Sustainability Business Case # 3: Share Price

In previous posts, I identified three ways to frame the business case for sustainability: improved profit; high return on investment (ROI); and higher share price/market valuation. I’ve already illustrated that the profit-based business case and the ROI-based business cases are very strong.

Now let’s discuss that final rung: whether a case can be made that sustainability initiatives will have a positive effect on market value/share price.

Executives of publicly traded companies are very interested in share price. They are accountable to shareholders who demand ever-increasing market value and need to convince financial analysts that their return on assets (ROA) and return on equity (ROE) are superior to others in their sector.

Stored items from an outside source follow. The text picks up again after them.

-- ==== Sys2Proof/Machine/System.lean ====
section
/-! DEFINITION. Stairs, gates and passages (R448 to R463), control registers (R464 to R470), exception return (R489), the user-access guard
(R517), TLB invalidation (R526, R527), SKEY (R540, R541), and the entry of exceptions and interrupts as events of their own (R481, R497). -/
namespace Sys2Proof.Machine

/-! ### Gates and passages -/

/-- An entry: PC, SP and control word (R448, R449). -/
structure GateEntry where
  pc : Word
  sp : Word
  ctl : Nat
deriving DecidableEq, Repr

/-- Gate Fault of a gate, and of a passage with the hall it is taken to (R459, R461, R480). -/
def gateFault (cause g : Nat) : Exc := Exc.plain 0x0F cause g
def passFault (cause p : Nat) (toL : Bool) : Exc := ⟨0x0F, cause, 0x100 + p, none, none, toL⟩

/-- Why a gate or passage stops: a Gate Fault cause, or an exception of its own (R450). -/
inductive GateStop
  | cause (n : Nat)
  | exc (e : Exc)
deriving DecidableEq, Repr

/-- Read 16 bytes of a table without translation, with the rights of R284 and R447 of the hall that owns it (R450). -/
def tableRead (s : State) (c : CoreId) (h : Hall) (pa : Nat) : State × (GateStop ⊕ GateEntry) :=
  let key := s.keyByte (s.core c).keys 256 pa
  let keyed := regionOf pa == .dram && s.flag F.KEY_CTL_ENABLE && h == .P
  if (s.busCause h pa .read).isSome || regionOf pa == .setup || (keyed && s.inKeyStore pa) then (s, .inl (.cause 3))
  else if keyed && s.keyPoison (s.core c).keys pa then (s.logError c.val 7 9 true (some pa), .inl (.exc (Exc.poison 9 pa)))
  else if keyed && bit key.1 7 then (s, .inl (.cause 3))
  else match readPart s c ⟨pa, pa, 16, typeTe0 pa⟩ with
    | (s, .poison seg) => (s, .inl (.exc (Exc.poison seg pa)))
    | (s, .ok l) =>
      (s, .inr ⟨BitVec.ofNat 48 (ofLe (l.take 6) / 4 * 4), BitVec.ofNat 48 (ofLe ((l.drop 6).take 6)), ofLe (l.drop 12)⟩)

/-- The 16 bytes of a spill record (R454). -/
def spillBytes (pc csw : Word) (depth : Nat) : List Byte := leBytes 6 pc.toNat ++ leBytes 6 csw.toNat ++ leBytes 4 depth

/-- The return registers of a stair with an outstanding entry are saved on its stack; otherwise SPLOAD loads W31 (R451 steps 6 to 8, R454,
R455). `x` is the context of the entry. -/
def pushReturn (s : State) (c : CoreId) (x : Ctx) (e : GateEntry) : State × Option GateStop :=
  let q := s.core c
  let d := (q.cr x.hall (crRDEPTH x.stair)).toNat
  let sp := q.spOf x.hall x.stair
  if d = 0 then (if bit e.ctl 1 then s.updCore c fun q => q.setSp x.hall x.stair e.sp else s, none)
  else if sp.toNat % 16 ≠ 0 then (s, some (.cause 6))
  else if 255 ≤ d then (s, some (.cause 7))
  else
    let l := spillBytes (q.cr x.hall (crRETPC x.stair)) (q.cr x.hall (crRETCSW x.stair)) d
    match storeBytes s c x (sp - 16#48).toNat 4096 l with
    | (s, some f) => (s, some (if f.vec = 0x14 then .exc f else .cause 8))
    | (s, none) => (s.updCore c fun q => q.setSp x.hall x.stair (sp - 16#48), none)

/-- Steps 9 of R451 and 8 of R459: the return registers of stair t of hall h. -/
def Core.setReturn (q : Core) (h : Hall) (t : Nat) (pc csw : Word) : Core :=
  let d := q.cr h (crRDEPTH t)
  ((q.setCr h (crRETPC t) pc).setCr h (crRETCSW t) csw).setCr h (crRDEPTH t) (d + 1#48)

/-- CSW of an entry through a gate (R451 step 10). -/
def gateCsw (csw : Word) (t ctl : Nat) : Word :=
  cswSet (cswSet (cswSet (cswSet csw 17 16 t) 15 12 (bitsOf ctl 15 12)) 11 8 (bitsOf ctl 11 8)) 19 19 0

/-- The entry of gate g into stair t: fast from control registers, else from the table of the current hall (R449, R451 step 3). -/
def gateEntry (s : State) (c : CoreId) (t g : Nat) : State × (GateStop ⊕ GateEntry) :=
  let q := s.core c
  let h := q.hall
  if g ≤ 7 then
    (s, .inr ⟨q.cr h (0x040 + 8 * t + g), q.cr h (crENTRYSP t), (q.cr h (0x060 + 8 * t + g)).toNat⟩)
  else tableRead s c h ((q.cr h (crGTBASE t)).toNat + 16 * (g - 8))

/-- A stop of a DESCEND or ASCEND as an exception. -/
def GateStop.gate (r : GateStop) (g : Nat) : Exc :=
  match r with
  | .cause n => gateFault n g
  | .exc e => e

/-- Steps 1 to 10 of R451. -/
def descend (s : State) (c : CoreId) (t g : Nat) : State × IRes :=
  let q := s.core c
  let h := q.hall
  if q.stair ≤ t then (s, .exc (gateFault 1 g))
  else if 8 ≤ g ∧ 8 + min 248 (q.cr h (crGTCOUNT t)).toNat ≤ g then (s, .exc (gateFault 2 g))
  else match gateEntry s c t g with
    | (s, .inl r) => (s, .exc (r.gate g))
    | (s, .inr e) =>
      if !bit e.ctl 0 then (s, .exc (gateFault 4 g))
      else if !bit e.ctl (4 + q.stair) then (s, .exc (gateFault 5 g))
      else match pushReturn s c ⟨h, t, bitsOf e.ctl 11 8, cswTe q.csw, false⟩ e with
        | (s, some r) => (s, .exc (r.gate g))
        | (s, none) =>
          (s.updCore c fun q => { q.setReturn h t (q.pc + 4#48) q.csw with csw := gateCsw q.csw t e.ctl }, .jump e.pc)

/-- DESCEND: RD 0 to 2 and g 0 to 255; a trap is delivered first, then an open window ends (R309, R451). -/
def execDescend (c : CoreId) (t : Fin 32) (g : BitVec 10) (s : State) : Host.Outcome State Fault Refusal :=
  finish (runBar s c 0x0C fun s => illegalWhen (decide (2 < t.val) || decide (255 < g.toNat)) s
    (descend (endHold s c 5) c t.val g.toNat))

/-- Registers that carry no parameters are cleared (R459 step 9, R462); a core without units holds no F and DA registers. -/
def Core.scrub (q : Core) (units : Bool) : Core :=
  let w := Vector.ofFn fun i : Fin 31 => if 9 ≤ i.val then 0 else q.w[i]
  if units then { q with w := w, f := Core.reset.f, da := Core.reset.da } else { q with w := w }

/-- CSW of an entry through a passage (R459 step 10). -/
def passCsw (csw : Word) (t ctl : Nat) : Word :=
  let v := cswSet (cswSet (gateCsw csw t ctl) 18 18 0) 20 20 (bitsOf ctl 2 2)
  cswSet v 5 4 0

/-- A stop of a PASSAGE as an exception: those of the entry into Hall L are Hall L's (R459). -/
def GateStop.passage (r : GateStop) (p : Nat) : Exc :=
  match r with
  | .cause n => passFault n p true
  | .exc e => e

/-- Steps 7 to 10 of R459 on the core; without an FPU no FCSW is saved. -/
def Core.enterPassage (q : Core) (units : Bool) (t : Nat) (e : GateEntry) : Core :=
  let csw := q.csw
  let q := if units then { q.setCr .L crPSAVEFCSW q.fcsw with fcsw := 0, fpNew := 0 } else q
  { (q.setReturn .L t (q.pc + 4#48) csw).scrub units with csw := passCsw csw t e.ctl }

/-- The steps of R459. -/
def passage (s : State) (c : CoreId) (p : Nat) : State × IRes :=
  let q := s.core c
  if q.hall = .L then (s, .exc (passFault 11 p true))
  else if min 64 (q.cr .L crPASSCOUNT).toNat ≤ p then (s, .exc (passFault 2 p false))
  else match tableRead s c .L ((q.cr .L crPASSBASE).toNat + 16 * p) with
    | (s, .inl r) => (s, .exc (r.passage p))
    | (s, .inr e) =>
      let t := bitsOf e.ctl 3 3
      if !bit e.ctl 0 then (s, .exc (passFault 4 p false))
      else if !bit e.ctl (4 + q.stair) then (s, .exc (passFault 5 p false))
      else match pushReturn s c ⟨.L, t, bitsOf e.ctl 11 8, bit e.ctl 2, false⟩ e with
        | (s, some r) => (s, .exc (r.passage p))
        | (s, none) => (s.updCore c fun q => q.enterPassage (Variant.hasDsc s.variant) t e, .jump e.pc)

At a personal level, they may own considerable shares themselves, and/or their remuneration may include stock or stock options, so they have a personal stake in higher share prices. It would be nice if we could reassure them that sustainability initiatives lead to higher stock valuations. But can we?

Can Sustainability Lead to Higher Stock Prices?

Let’s start with a slightly different question: If a company does not implement sustainability programs, do investors lose out?

The Domini 400 Social Index, Dow Jones Sustainability Index, Sustainalytics’ Jantzi Social Index (JSI), and the Financial Times (London) Stock Exchange Index all track companies rated as sustainability leaders. These indices perform as well as, or slightly better than, indices for the rest of the market. Sustainability leaders do not seem to sacrifice financial market value for their efforts, nor are others missing market gains.

On a more positive side, academic researchers have conducted several meta-analyses and have found a small positive correlation between sustainability performance and financial results like return on assets (ROA), return on equity (ROE), and stock market performance. The studies find little evidence of a financial downside of having good or bad sustainability performance.

Does It Pay to Be Good?

For example, “Does it pay to be good?” a 2007 meta-analysis of 167 independent studies on the relationship between corporate spending on corporate social performance and financial performance in the market, found that 27 percent of the studies showed a positive relationship; two percent showed there was a negative relationship; and the rest found no significant relationship.   

Valuing Sustainability in 2008…

More optimistically, in 2008 the Network for Business Sustainability commissioned Dr. John Peloza and Ron Yachnin to do a systematic review of thousands of studies from both academia and the corporate world on valuing sustainability. The two analyzed 159 studies and meta-studies published since 1972 and found that 63 percent showed a positive relationship between sustainability, which they call corporate social performance (CSP), and stock market performance, which they call corporate financial performance (CFP); only 15 percent of past studies showed a negative relationship.

As the authors admit though, methodological limitations of past research — such as over-reliance on old data, inconsistent definitions, sampling problems, concerns about the reliability and validity of the CSP and CFP measures, lack of opportunities to test mediating mechanisms, and a need for a causal theory to link CSP and CFP — could result in either understatement or overstatement of findings. Further research is needed, using more current data.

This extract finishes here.